Постепенно, по мере погружения, вода приобретала серый цвет, стало быть, цвет темноты, с которой еще боролись скудные лучи света. Последний не так-то легко отказывался от попыток пробиться дальше; освещать — такова была его природа и воля, и он следовал им до конца, расцвечивая каждую новую стадию своего утомления и отставания пожалуй даже еще богаче, чем предыдущую: сквозь кварцевые оконца водолазам видна была теперь трудноописуемая черная синева, более всего напоминавшая смеркающийся горизонт ясного альпийского неба. Затем, однако еще задолго до того, как стрелка указателя глубины подошла к 750–765 метрам, кругом воцарилась абсолютная чернота, темень межзвездного пространства, куда во веки веков не проникал и слабейший солнечный луч, вечно безмолвная, девственная ночь, которой теперь пришлось примириться с мощным, внесенным сверху, искусственным, некосмическим светом, пронизавшим ее и прощупавшим.
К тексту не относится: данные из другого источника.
-- ==== Sys2Proof/Machine/Mailbox.lean ====
section
/-! DEFINITION. The primary mailbox of each LD: every command of R87, with the opcodes and return codes of CXL 3.1
(log entry 9), and the waits of R79 and R80. -/

namespace Sys2Proof.Machine

/-- Return codes of CXL mailboxes. -/
def rcSuccess : Nat := 0
def rcInvalidInput : Nat := 2
def rcUnsupported : Nat := 3
def rcBusy : Nat := 6
def rcInvalidPa : Nat := 15
def rcInvalidLog : Nat := 23

/-- A mailbox takes a command: a head presents the LD and its link is up. -/
def Dev.mboxOn (s : Dev) (g : Nat) : Bool := match s.headOfGld g with | some H => s.linkUp H | none => false

/-- A mailbox command that only reports. -/
def Dev.mboxReport (s : Dev) (g opcode : Nat) (body : List Nat) : Dev :=
  if s.mboxOn g then s.send (.mailbox g opcode rcSuccess body) else s

/-- A mailbox command: `f` gives the state and the reply, if it is sent at once. -/
def Dev.mbox (s : Dev) (g opcode : Nat) (f : Dev → Dev × Option (Nat × List Nat)) : Dev :=
  if s.mboxOn g then
    let r := f s
    match r.2 with | some (code, body) => r.1.send (.mailbox g opcode code body) | none => r.1
  else s

/-- IDENTIFY_MEMORY_DEVICE: 64 TiB in all, static capacities 0. -/
def execIdentifyMemoryDevice (gld : Nat) (s : State) : Answer := s.on fun s => (s.mboxReport gld 0x4000 [2 ^ 46, 0, 0])

/-- GET_PARTITION_INFO: every field 0. -/
def execGetPartitionInfo (gld : Nat) (s : State) : Answer := s.on fun s => (s.mboxReport gld 0x4100 [0, 0, 0, 0])

/-- A record of an event log as words: kind, region, generation, tenant, DPA, length. -/
def LdRecord.words (r : LdRecord) : List Nat :=
  [match r.kind with | .addCapacity sh => if sh then 1 else 0 | .releaseCapacity => 2 | .forcedRelease => 3 | .injectPoison => 4,
   r.region, r.gen, r.tenant, r.dpa, r.len]

/-- GET_EVENT_RECORDS of a log, 0–4; the records are in log 4, Dynamic Capacity. -/
def execGetEventRecords (gld log : Nat) (s : State) : Answer :=
  s.on fun s => (s.mboxReport gld 0x0100 (if log = 4 then (s.ld gld).events.flatMap LdRecord.words else []))

/-- CLEAR_EVENT_RECORDS: the oldest `n`, or all, of a log. -/
def execClearEventRecords (gld log n : Nat) (all : Bool) (s : State) : Answer :=
  s.on fun s => (s.mbox gld 0x0101 fun s =>
    if log = 4 then
      let l := s.ld gld
      (s.setLd gld { l with events := if all then [] else l.events.drop n }, some (rcSuccess, []))
    else (s, some (rcSuccess, [])))

/-- GET_EVENT_INTERRUPT_POLICY. -/
def execGetEventInterruptPolicy (gld : Nat) (s : State) : Answer := s.on fun s => (s.mboxReport gld 0x0102 [(s.ld gld).policy])

/-- SET_EVENT_INTERRUPT_POLICY: one byte per log, Dynamic Capacity in byte 4. -/
def execSetEventInterruptPolicy (gld policy : Nat) (s : State) : Answer :=
  s.on fun s => (s.mbox gld 0x0103 fun s => (s.setLd gld { s.ld gld with policy := policy % 2 ^ 40 }, some (rcSuccess, [])))

/-- Opcodes of the supported commands: the Command Effects Log. -/
def celOpcodes : List Nat :=
  [0x0100, 0x0101, 0x0102, 0x0103, 0x0300, 0x0400, 0x0401, 0x4000, 0x4100, 0x4200, 0x4203, 0x4204, 0x4300, 0x4301, 0x4302,
   0x4800, 0x4801, 0x4802, 0x4803]

/-- GET_SUPPORTED_LOGS: the CEL only. -/
def execGetSupportedLogs (gld : Nat) (s : State) : Answer := s.on fun s => (s.mboxReport gld 0x0400 [1, 4 * celOpcodes.length])

/-- GET_LOG: the CEL from an entry on; any other log is invalid. -/
def execGetLog (gld : Nat) (cel : Bool) (first count : Nat) (s : State) : Answer :=
  s.on fun s => (s.mbox gld 0x0401 fun s =>
    (s, some (if cel then (rcSuccess, (celOpcodes.drop first).take count) else (rcInvalidLog, []))))

/-- GET_HEALTH_INFO: the Dirty Shutdown Count is HLD.DSC (R62). -/
def execGetHealthInfo (gld : Nat) (s : State) : Answer := s.on fun s => (s.mboxReport gld 0x4200 [s.get Reg.HLD.DSC.COUNT])

/-- GET_SHUTDOWN_STATE. -/
def execGetShutdownState (gld : Nat) (s : State) : Answer := s.on fun s => (s.mboxReport gld 0x4203 [(s.ld gld).shutdownState])

/-- SET_SHUTDOWN_STATE. -/
def execSetShutdownState (gld state : Nat) (s : State) : Answer :=
  s.on fun s => (s.mbox gld 0x4204 fun s => (s.setLd gld { s.ld gld with shutdownState := state % 256 }, some (rcSuccess, [])))

/-- Extents of the run [a, b) that lie in regions attached to an LD. -/
def Dev.attachedIn (s : Dev) (g a b : Nat) : Nat :=
  s.regions.list.foldl (fun n e =>
    if e.2.attached.contains g then n + (min b (e.2.base + e.2.size) - max a e.2.base) else n) 0

/-- Every line of the run [line, line + n) lies in a region attached to the LD (R87). -/
def Dev.allAttached (s : Dev) (g line n : Nat) : Bool :=
  let a := extOf (granOf line); let b := extOf (granOf (line + max n 1 - 1)) + 1
  s.attachedIn g a b == b - a

/-- CXL source of a poison class (R499): 0 unknown, 1 external, 2 internal, 3 injected. -/
def poisonSource (cls : Nat) : Nat := if cls = 4 ∨ cls = 6 then 1 else if cls = 5 then 3 else if cls = 12 then 0 else 2

/-- GET_POISON_LIST of `lines` lines from a line on: overflow, then DPA line and source of each entry (R122, R499). -/
def execGetPoisonList (gld line lines : Nat) (s : State) : Answer :=
  s.on fun s => (s.mbox gld 0x4300 fun s =>
    if s.allAttached gld line lines then
      (s, some (rcSuccess, (if s.bit Reg.ECS.POISON_IDX.OVF then 1 else 0) ::
        ((s.poison.list.filter fun e => decide (line ≤ e.1) && decide (e.1 < line + lines)).flatMap fun e => [e.1, poisonSource e.2.cls])))
    else (s, some (rcInvalidPa, [])))

/-- INJECT_POISON on a line: POISON with INJ = 1, forwarded, and recorded by ROW (R87, R306, log entry 22). DESIGN CHOICE (log entry 57): the
spec names no event id for the record; it carries the one of local index 7, poisoned M2S write received. -/
def execInjectPoison (gld line : Nat) (s : State) : Answer :=
  s.on fun s => (s.mbox gld 0x4301 fun s =>
    match s.regionAt (granOf line), s.headOfGld gld with
    | some (n, r), some H =>
      if !r.attached.contains gld then (s, some (rcInvalidPa, []))
      else
        let s := s.poisonLine line 5 true
        let s := (s.holdRecord (hpRec (H / 4) 7 (line * 64)) false).1
        ((s.mirrorLine n r line { st := .poison } none).1, some (rcSuccess, []))
    | _, _ => (s, some (rcInvalidPa, [])))

/-- CLEAR_POISON: a full-line write of the supplied data through RTE (R43 Case A, R87). -/
def execClearPoison (gld line : Nat) (data : LineData) (s : State) : Answer :=
  s.on fun s => (s.mbox gld 0x4302 fun s =>
    match s.regionAt (granOf line), s.headOfGld gld with
    | some (_, r), some H =>
      if !r.attached.contains gld then (s, some (rcInvalidPa, []))
      else (s.arrive { head := H, gld, tag := 0, line, write := some (BitVec.allOnes 64, data)
                       epoch := (s.head H).resets, via := .mailbox }, none)
    | _, _ => (s, some (rcInvalidPa, [])))

/-- GET_DC_CONFIGURATION: 8 regions of 8 TiB, 2 MiB blocks (R77). -/
def execGetDcConfiguration (gld : Nat) (s : State) : Answer :=
  s.on fun s => (s.mboxReport gld 0x4800 (8 :: (List.range 8).flatMap fun k => [k * 2 ^ 43, 2 ^ 43, 2 ^ 21]))

/-- The extents of an LD: DPA, length, region, generation, owner (R77, R78). -/
def Dev.extentWords (s : Dev) (g : Nat) : List Nat :=
  (s.ld g).extents.list.flatMap fun e => match s.regions.get? e.1 with
    | some r => [r.base * 2 ^ 21, r.size * 2 ^ 21, e.1, e.2, r.tenant]
    | none => []

/-- GET_DC_EXTENT_LIST. -/
def execGetDcExtentList (gld : Nat) (s : State) : Answer := s.on fun s => (s.mboxReport gld 0x4801 (s.extentWords gld))

/-- The open offer of an LD with the oldest Add Capacity record. -/
def Dev.oldestOffer (s : Dev) (g : Nat) : Option (Nat × Offer) :=
  ((s.ld g).offers.list.filter fun e => s.offerOpen g e.2).foldl (fun b e => match b with
    | none => some e
    | some x => if e.2.opened < x.2.opened then some e else b) none

/-- The open offer whose extent is (DPA, length). -/
def Dev.offerAt (s : Dev) (g dpa len : Nat) : Option (Nat × Offer) :=
  (s.ld g).offers.list.find? fun e => s.offerOpen g e.2 && (match s.regions.get? e.1 with
    | some r => r.base * 2 ^ 21 == dpa && r.size * 2 ^ 21 == len && r.gen == e.2.gen
    | none => false)

/-- ADD_DC_RESPONSE (R79): an empty list rejects the oldest open offer; a listed extent accepts its offer. -/
def execAddDcResponse (gld : Nat) (extent : Option (Nat × Nat)) (s : State) : Answer :=
  s.on fun s => (s.mbox gld 0x4802 fun s =>
    match extent with
    | none => match s.oldestOffer gld with
      | none => (s, some (rcInvalidInput, []))
      | some (n, o) => ((s.dropOffer gld n).dcAnswer o.issuer cRejected 0 0 opDcAdd rcInvalidInput, some (rcSuccess, []))
    | some (dpa, len) => match s.offerAt gld dpa len with
      | none => (s, some (rcInvalidInput, []))
      | some (n, o) => ((s.dropOffer gld n).attach gld n o.issuer 0x4802, none))

/-- RELEASE_DC of an extent: the attachment ends at once for new requests (R80 Case A). -/
def execReleaseDc (gld dpa len : Nat) (s : State) : Answer :=
  s.on fun s => (s.mbox gld 0x4803 fun s =>
    match s.regions.list.find? fun e => e.2.base * 2 ^ 21 == dpa && e.2.size * 2 ^ 21 == len with
    | none => (s, some (rcInvalidInput, []))
    | some (n, r) =>
      if r.attached.contains gld then (s.hostRelease gld n [.mailbox gld 0x4803], none)
      else if (s.ld gld).releases.has n then (s.releaseEnds gld n true none, some (rcSuccess, []))
      else (s, some (rcInvalidInput, [])))

/-- GET_TIMESTAMP: calendar time. -/
def execGetTimestamp (gld : Nat) (s : State) : Answer := s.on fun s => (s.mboxReport gld 0x0300 [s.calNow])

/-- MAILBOX_UNSUPPORTED: any other opcode. -/
def execMailboxUnsupported (gld opcode : Nat) (s : State) : Answer :=
  s.on fun s => (s.mbox gld opcode fun s => (s, some (rcUnsupported, [])))

/-- DCD_OFFER_TIMEOUT of a region's offer to an LD (R79 step 5). -/
def execDcdOfferTimeout (gld region : Nat) (s : State) : Answer :=
  s.on fun s => (match (s.ld gld).offers.get? region with
    | none => s
    | some o =>
      let s := s.at (o.opened + s.dcdTimeout gld)
      let s := (s.dropOffer gld region).dcAnswer o.issuer cTimeout 0 0 opDcAdd 5
      match s.headOfGld gld with | some H => s.raise (hpEv (H / 4) 12) | none => s)

/-- DCD_RELEASE_TIMEOUT of a region's release by an LD (R80 Cases B and D). -/
def execDcdReleaseTimeout (gld region : Nat) (s : State) : Answer :=
  s.on fun s => (match (s.ld gld).releases.get? region with
    | none => s
    | some p => (s.at (p.opened + s.dcdTimeout gld)).releaseTimeout gld region)

end Sys2Proof.Machine
end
Адриан говорил о трепете познания, охватившем его при взгляде на невиданное, неведомое, никогда не открывающееся глазу. Связанного с этим чувства нескромности, даже греховности, не мог вполне унять и уравновесить пафос науки, которой ведь дозволено проникать настолько глубоко, насколько дано ее хитроумию. Слишком уж было ясно, что неправдоподобные эксцентризмы, то ужасные, то смешные, которыми тешились здесь природа и жизнь, что эти формы и облики, весьма далекие от наземных и принадлежащие, казалось, другой планете, суть продукт потаенности, непременного пребывания в вечном мраке. Посадка человеческого летательного аппарата на Марсе или, еще лучше, на вечно скрытом от солнца полушарии Меркурия едва ли явилась бы для возможных обитателей этих «близких» небесных тел большей сенсацией, чем появление Кейперкейлзиевой батисферы здесь, внизу. Простонародное любопытство, с которым странные жители бездны сгрудились вокруг логова гостей, было неописуемо, как неописуемо множество таинственных и страшных гримас органической жизни, хищных пастей, бесстыдных челюстей, телескопических глаз, головоногих бумажных корабликов, серебряных молоточков с глазами-биноклями, двухметровых киленогих и весло-жаберных моллюсков, смутно мелькавших у окон гондолы. Даже безвольно дрейфующие студенистые чудовища со щупальцами, медузы, колониальные сифонофоры и сцифомедузы тоже, казалось, судорожно барахтались от волнения.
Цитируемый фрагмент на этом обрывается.